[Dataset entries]
★ ★ ★

/-- R36: the values the spec gives for reset hold in the state right after reset. -/
def Obligations.ResetStateHasTheSpecsValues : Prop :=
  State.reset.valid = false ∧ State.reset.err = false ∧ ecauseCode State.reset.ecause = 0b00 ∧
    State.reset.phase = .idle ∧ State.reset.ready = true ∧ State.reset.status = 0x00

/-- R141: an accepted `START` latches the length, initialises the datapath and enters `ABSORB`; a `start`
presented while `ready = 0` changes nothing. -/
def Obligations.StartIsAcceptedOnlyWhenReady : Prop :=
  ∀ (s : State) (seed len : Word) (rest : List Turn), s.turns = .host (.start seed len) :: rest →
    (s.ready = true →
      step s = .next { s with h := seed, p := 0, valid := false, lenr := len, phase := .absorb, turns := rest }) ∧
    (s.ready = false → step s = .next { s with turns := rest })

/-- R142: the block step. -/
def Obligations.SequencerBlockStep : Prop :=
  ∀ s : State, s.turns = [] → s.err = false → s.phase = .absorb →
    s.p.toNat / 4 ≠ s.lenr.toNat / 4 →
    ∃ t : State, exec .block s = .next t ∧ step s = .next t ∧ t.phase = .absorb ∧
      t.p.toNat = (s.p.toNat + 4) % 2 ^ 32

/-- R143: the tail step, issued also when `LENR[1:0] = 0`. -/
def Obligations.SequencerTailStep : Prop :=
  ∀ s : State, s.turns = [] → s.err = false → s.phase = .absorb →
    s.p.toNat / 4 = s.lenr.toNat / 4 →
    ∃ (i : Instr) (t : State), exec i s = .next t ∧ step s = .next { t with phase := .final } ∧
      (s.lenr.toNat % 4 = 0 → i = .tail0) ∧ (s.lenr.toNat % 4 = 1 → i = .tail1) ∧
      (s.lenr.toNat % 4 = 2 → i = .tail2) ∧ (s.lenr.toNat % 4 = 3 → i = .tail3)

/-- R144: the final step. -/
def Obligations.SequencerFinalStep : Prop :=
  ∀ s : State, s.turns = [] → s.err = false → s.phase = .final →
    ∃ t : State, exec (.final s.lenr) s = .next t ∧ step s = .next { t with phase := .done } ∧
      t.valid = true ∧ t.result = t.h

/-- R147, first sentence: with `ERR = 0` the block waits, or exactly one of R142, R143, R144 is enabled; while
it waits and nobody moves, nothing changes. -/
def Obligations.ExactlyOneRuleIsEnabled : Prop :=
  (∀ s : State,
    ((if s.waiting then 1 else 0) + (if s.blockEnabled then 1 else 0) + (if s.tailEnabled then 1 else 0) +
      (if s.finalEnabled then 1 else 0) : Nat) = 1) ∧
  (∀ s : State, s.waiting = true → s.turns = [] → step s = .next s)

/-- R40, R41: a key the host has placed reads back byte by byte, and `KLEN` is its length. Log 4 (the model's
choice): a placing while `BUSY = 1` is refused, and one too long for the map faults. -/
def Obligations.PlacedKeyReadsBack : Prop :=
  ∀ (s : State) (bytes : List Byte) (rest : List Turn), s.turns = .host (.fillKey bytes) :: rest →
    (s.busy = false → bytes.length < 2 ^ 32 → ∃ t : State, step s = .next t ∧
      t.klen = bytes.length ∧ (∀ i, (hi : i < bytes.length) → t.memRead i = bytes[i]) ∧
      t = { s with key := t.key, turns := rest }) ∧
    (s.busy = true → step s = .refused .keyWriteWhileBusy) ∧
    (s.busy = false → 2 ^ 32 ≤ bytes.length → step s = .fault .keyTooLong)

/-- R30, R31: the derived signals and the places of the bits of `STATUS`. -/
def Obligations.StatusVectorBits : Prop :=
  ∀ s : State,
    (s.busy = true ↔ s.phase = .absorb ∨ s.phase = .final) ∧
    (s.ready = true ↔ s.busy = false ∧ s.err = false) ∧
    (s.validOut = true ↔ s.valid = true ∧ s.err = false) ∧
    s.status.getLsbD 0 = s.valid ∧ s.status.getLsbD 1 = s.busy ∧ s.status.getLsbD 2 = s.err ∧
    s.status.extractLsb' 3 2 = ecauseCode s.ecause ∧ s.status.extractLsb' 5 2 = phaseCode s.phase ∧
    s.status.getLsbD 7 = false ∧
    s.outputs = ⟨s.ready, s.validOut, s.result, s.err, s.status⟩

/-! ### Invariants and whole-machine rules -/

/-- R37, R25, R40: the key memory stays canonical, `ECAUSE` is a cause exactly when `ERR = 1`, and `P` stays a
multiple of 4 from a `START` until reset, through every step, words presented in between included. -/
def Obligations.EveryStepKeepsInv : Prop :=
  ∀ s t : State, s.inv → step s = .next t → t.inv

/-- The invariant holds right after reset. -/
def Obligations.InvAtReset : Prop := State.reset.inv

/-- R165, R37, R147: in the assembled block `ERR` stays 0 and each phase says what the registers hold. -/
def Obligations.EveryStepKeepsAssembledInv : Prop :=
  ∀ s t : State, s.assembledInv → step s = .next t → t.assembledInv

/-- The assembled block's invariant holds right after reset. -/
def Obligations.AssembledInvAtReset : Prop := State.reset.assembledInv

/-- R24: `ERR` is set by an illegal word and by nothing else, and cleared by reset and by nothing else; while it
is 1 a step that is not a reset leaves the datapath's registers as they were; it is 0 after reset, and no word of a canonical
stream is illegal. -/
def Obligations.ErrIsSetAndClearedOnlySo : Prop :=
  (∀ s t : State, step s = .next t →
    (s.err = false → (t.err = true ↔ ∃ (w : OpWord) (c : Cause) (rest : List Turn),
      s.turns = .present w :: rest ∧ decode w = .illegal c ∧ t.ecause = some c)) ∧
    (s.err = true → (t.err = false ↔ ∃ rest, s.turns = .host .reset :: rest)) ∧
    (s.err = true → (∀ rest, s.turns ≠ .host .reset :: rest) →
      t.h = s.h ∧ t.p = s.p ∧ t.result = s.result ∧ t.valid = s.valid ∧ t.ecause = s.ecause)) ∧
  State.reset.err = false ∧
  (∀ (seed len : Word), ∀ w ∈ canonicalWords seed len, ∀ c, decode w ≠ .illegal c)

/-- R22, R23: apart from a reset, `RESULT` changes only by a `final`, which sets `VALID` with it, and `VALID`
changes only by a `final` or an `init`; each is presented by a harness or issued by the sequencer (`init` on an
accepted `START`). -/
def Obligations.ResultAndValidChangeOnlySo : Prop :=
  ∀ s t : State, step s = .next t → (∀ rest, s.turns ≠ .host .reset :: rest) →
    (t.result ≠ s.result ∨ (t.valid = true ∧ s.valid = false) →
      t.valid = true ∧ t.h = t.result ∧ ∃ len : Word, t.result = finalMix s.h len ∧
        ((∃ w rest, s.turns = .present w :: rest ∧ decode w = .legal (.final len)) ∨
          (s.phase = .final ∧ s.lenr = len))) ∧
    (t.valid = false ∧ s.valid = true →
      t.result = s.result ∧ t.p = 0 ∧
        ((∃ w rest, s.turns = .present w :: rest ∧ decode w = .legal (.init t.h)) ∨
          (s.ready = true ∧ ∃ len rest, s.turns = .host (.start t.h len) :: rest)))

/-- R28, R29: the moves of `PHASE`, and that `LENR` changes only by reset or an accepted `START`. -/
def Obligations.PhaseAndLengthChangeOnlySo : Prop :=
  ∀ s t : State, step s = .next t → (∀ rest, s.turns ≠ .host .reset :: rest) →
    (t.phase ≠ s.phase →
      ((s.phase = .idle ∨ s.phase = .done) ∧ t.phase = .absorb ∧ s.err = false ∧
        ∃ seed rest, s.turns = .host (.start seed t.lenr) :: rest) ∨
      (s.phase = .absorb ∧ t.phase = .final) ∨ (s.phase = .final ∧ t.phase = .done ∧ t.valid = true)) ∧
    (t.lenr ≠ s.lenr → s.ready = true ∧ ∃ seed rest, s.turns = .host (.start seed t.lenr) :: rest)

★ ★ ★

> _What to produce_:
Reproduce, exactly as they stand in the data above, the lines from the one that holds "(∀ s : State, s.waiting" to the one that holds "(s.busy = false → bytes.length", inclusive.

> _Answer for this exercise_:
  (∀ s : State, s.waiting = true → s.turns = [] → step s = .next s)

/-- R40, R41: a key the host has placed reads back byte by byte, and `KLEN` is its length. Log 4 (the model's
choice): a placing while `BUSY = 1` is refused, and one too long for the map faults. -/
def Obligations.PlacedKeyReadsBack : Prop :=
  ∀ (s : State) (bytes : List Byte) (rest : List Turn), s.turns = .host (.fillKey bytes) :: rest →
    (s.busy = false → bytes.length < 2 ^ 32 → ∃ t : State, step s = .next t ∧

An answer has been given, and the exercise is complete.